L’ossature des rencontres demeurait la même cependant. Comme le déroulement type des ateliers à l’automne, le temps était sensiblement découpé de la même façon, comme si cet aspect était devenu ritualisé : un temps de partage en début de rencontre, un réchauffement physique en groupe, une période de travail sur nos projets respectifs, un retour réflexif sous forme de conversation. C’est d’ailleurs en poursuivant ensemble une réflexion sur ce que nous faisions, en l’intégrant dans le processus de création, que nous avons trouvé les composantes de l’œuvre collective. Ainsi, nous avons éliminé des éléments, abandonné certaines pistes pour en découvrir d’autres; nous avons tressé des textes pour en créer de nouveaux. Nous avons intégré des éléments, en avons recouvert d’autres; nous avons transposé des images en mots ou des mots en images; nous avons intégré certains de nos rituels de groupe pour nourrir l’animation. Bref, beaucoup d’expériences, de chemins empruntés pour en arriver à une proposition d’installation à la fois simple, transportable, donnant une impression d’ensemble et d’équilibre, une cohérence visuelle et de contenu, où

tous les éléments singuliers s’intégraient les uns aux autres. L’installation que nous proposions était isomorphique à notre processus : un tressage de mondes singuliers qui donnent quelque chose de plus grand que chacun des éléments particuliers. C’était exactement l’objectif social poursuivi, une démocratie participative qui repose sur des individues singulières affirmées, s’entraidant, se coformant, se rendant possibles l’une l’autre, cocréant leur réalité plutôt que subissant individuellement le diktat des images âgistes bombardées par les médias.

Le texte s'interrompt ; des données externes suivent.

-- ==== Sys2Proof/Machine/Memory.lean ====
section
/-!
DEFINITION. Memory bytes: one list of (place, byte) pairs in canonical form, strictly rising and without zero bytes. A place is a number:
HBM physical addresses below 2^41; vault and scratchpad bytes at their W1 and W2 addresses; host memory at 2^64 + bus address; peer memory
at 2^65 + index × 2^52 + address. An unlisted place reads 0 (log 2).
-/
namespace Sys2Proof.Machine
open Sys2Proof

/-- What a place that is not listed reads as (log 2). -/
def unlisted : Byte := 0

/-- The canonical form: places strictly rising, no entry equal to what an unlisted place reads as. -/
def Memory.wf : List Host.Cell → Bool
  | [] => true
  | [(_, b)] => b ≠ unlisted
  | (a, b) :: (a', b') :: r => b ≠ unlisted && decide (a < a') && Memory.wf ((a', b') :: r)

/-- One byte. -/
def Memory.read : List Host.Cell → Nat → Byte
  | [], _ => unlisted
  | (a, b) :: r, k => if a = k then b else Memory.read r k

/-- Write one byte, keeping the canonical form. -/
def Memory.write : List Host.Cell → Nat → Byte → List Host.Cell
  | [], k, v => if v = unlisted then [] else [(k, v)]
  | (a, b) :: r, k, v =>
    if a = k then (if v = unlisted then r else (k, v) :: r)
    else if k < a then (if v = unlisted then (a, b) :: r else (k, v) :: (a, b) :: r)
    else (a, b) :: Memory.write r k v

/-- `n` bytes from `k` upward. -/
def Memory.readN (m : List Host.Cell) (k : Nat) : Nat → List Byte
  | 0 => []
  | n + 1 => Memory.read m k :: Memory.readN m (k + 1) n

/-- Write bytes from `k` upward. -/
def Memory.writeN (m : List Host.Cell) (k : Nat) : List Byte → List Host.Cell
  | [] => m
  | b :: r => Memory.writeN (Memory.write m k b) (k + 1) r

/-- Drop every byte in `[lo, hi)`: those places read as unlisted (zeroing, R329, R420). -/
def Memory.zero (m : List Host.Cell) (lo hi : Nat) : List Host.Cell := m.filter fun c => !(lo ≤ c.1 && c.1 < hi)

/-- Little-endian value of bytes, and the bytes of a value (R2). -/
def leNat : List Byte → Nat
  | [] => 0
  | b :: r => b.toNat + 256 * leNat r
def natLe : Nat → Nat → List Byte
  | 0, _ => []
  | n + 1, v => BitVec.ofNat 8 v :: natLe n (v / 256)

/-- Bytes of a bit vector, least significant first. -/
def bytesOf {w : Nat} (n : Nat) (v : BitVec w) : List Byte := natLe n v.toNat

/-! ### Windows (R63, R64, Table 03-2) -/

/-- A window unit: W0, a tile's vault (W1), a tile's scratchpad (W2), the own scratchpad (W3). -/
inductive Unit_ where
  | w0
  | w1 (tile : Nat)
  | w2 (tile : Nat)
  | w3
deriving DecidableEq, Repr

/-- The window unit an address lies in, if any (R63). -/
def windowOf (a : Nat) : Option Unit_ :=
  let top := a >>> 56
  if top = 0 then some .w0
  else if top = 0xFD then
    if bitsOf a 34 22 = 0 && bitsOf a 31 1 = 0 && bitsOf a 0 24 < 0xC00000 then some (.w1 (bitsOf a 32 2 * 128 + bitsOf a 24 7)) else none
  else if top = 0xFE then
    if bitsOf a 29 27 = 0 then some (.w2 (bitsOf a 27 2 * 128 + bitsOf a 20 7)) else none
  else if top = 0xFF then
    if bitsOf a 20 36 = 0 then some .w3 else none
  else none
where
  bitsOf (w lo n : Nat) : Nat := (w >>> lo) % 2 ^ n

/-- Trap cause codes (Table 10-3). -/
def cILLEGAL_OPC : BitVec 6 := 0x01
def cILLEGAL_CLS : BitVec 6 := 0x02
def cPOOL_EXEC : BitVec 6 := 0x03
def cEXEC_KIND : BitVec 6 := 0x04
def cBAD_FNPTR : BitVec 6 := 0x05
def cBLOCK_ENTRY : BitVec 6 := 0x06
def cNO_EXIT : BitVec 6 := 0x07
def cEMPTY_READ : BitVec 6 := 0x08
def cMISALIGN : BitVec 6 := 0x09
def cWINDOW_STRADDLE : BitVec 6 := 0x0A
def cNO_WINDOW : BitVec 6 := 0x0B
def cPAGE_NOT_PRESENT : BitVec 6 := 0x0C
def cPAGE_PERM : BitVec 6 := 0x0D
def cEXPECT_OVF : BitVec 6 := 0x0E
def cPRIV : BitVec 6 := 0x0F
def cERRAND_FULL : BitVec 6 := 0x10
def cERRAND_FAILED : BitVec 6 := 0x11
def cSTACK_LIMIT : BitVec 6 := 0x12
def cBREAK : BitVec 6 := 0x13
def cTRAP_INSTR : BitVec 6 := 0x14
def cFP_EXC : BitVec 6 := 0x15
def cPOISON : BitVec 6 := 0x16
def cLINK_ERR : BitVec 6 := 0x17
def cSERVICE_LEVEL : BitVec 6 := 0x18
def cTWIN_REQUIRED : BitVec 6 := 0x19
def cCOHERENCE_MODE : BitVec 6 := 0x1A
def cDEP_FAILED : BitVec 6 := 0x1B

/-- The window checks of R64 for `n` bytes at `ea`: the unit, or `NO_WINDOW` or `WINDOW_STRADDLE`. The last byte's address is taken
modulo 2^64. -/
def checkWindow (ea : Word) (n : Nat) : Except (BitVec 6) Unit_ :=
  match windowOf ea.toNat with
  | none => .error cNO_WINDOW
  | some u => if windowOf (ea + BitVec.ofNat 64 (n - 1)).toNat = some u && n - 1 < 2 ^ 57 then .ok u else .error cWINDOW_STRADDLE

/-! ### Places -/

def scratchBase (tile : Nat) : Nat := 0xFE00000000000000 + (tile / 128) * 2 ^ 27 + (tile % 128) * 2 ^ 20
def vaultBase (tile : Nat) : Nat := 0xFD00000000000000 + (tile / 128) * 2 ^ 32 + (tile % 128) * 2 ^ 24
def hostPlace (bus : Nat) : Nat := 2 ^ 64 + bus
def peerPlace (p a : Nat) : Nat := 2 ^ 65 + p * 2 ^ 52 + a
def isHbm (k : Nat) : Bool := k < 2 ^ 41
def isHost (k : Nat) : Bool := 2 ^ 64 ≤ k && k < 2 ^ 65
def isPeer (k : Nat) : Bool := 2 ^ 65 ≤ k
def isOnTile (k : Nat) : Bool := 0xFD00000000000000 ≤ k && k < 2 ^ 64
def isScratch (k : Nat) : Bool := 0xFE00000000000000 ≤ k && k < 2 ^ 64
/-- The tile of a scratchpad place or a vault place. -/
def placeTile (k : Nat) : Nat :=
  if isScratch k then (k / 2 ^ 27 % 4) * 128 + k / 2 ^ 20 % 128 else (k / 2 ^ 32 % 4) * 128 + k / 2 ^ 24 % 128
/-- The die a place lives on (R421, R453); host and peer memory are behind the hub. -/
def placeDie (k : Nat) : Option Nat :=
  if isHbm k then some (k / 2 ^ 39) else if isOnTile k then some (dieOf (placeTile k)) else none
/-- HBM that is installed: 320 × 10^9 bytes behind each die (R453). -/
def hbmInstalled (lo n : Nat) : Bool :=
  let d := lo / 2 ^ 39
  lo + n ≤ d * 2 ^ 39 + 320000000000 && d < 4
/-- The 128-byte line and the 64 KiB region of a place. -/
def lineOf (k : Nat) : Nat := k / 128 * 128
def regionOf (k : Nat) : Nat := k / 65536

end Sys2Proof.Machine
end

La préoccupation depuis le début était que notre installation soit mobile, qu’il soit possible de la remonter en différentes versions, pour s’accorder aux contextes de tournée. Aussi, que l’œuvre soit ouverte pour permettre d’accueillir de nouveaux éléments au fil des rencontres que nous projetions de faire. Nous avons donc privilégié des matériaux simples, peu onéreux, afin que notre expérience puisse être envisageable pour d’autres et transmettre le désir de créer plutôt que de présenter des œuvres faites simplement pour être regardées. Nous souhaitions que les femmes vivant dans notre installation puissent se dire « moi aussi je veux en faire! Moi aussi je peux! » Et nous voulions offrir des moyens pour l’entreprendre lors de nos visites dans les groupes70.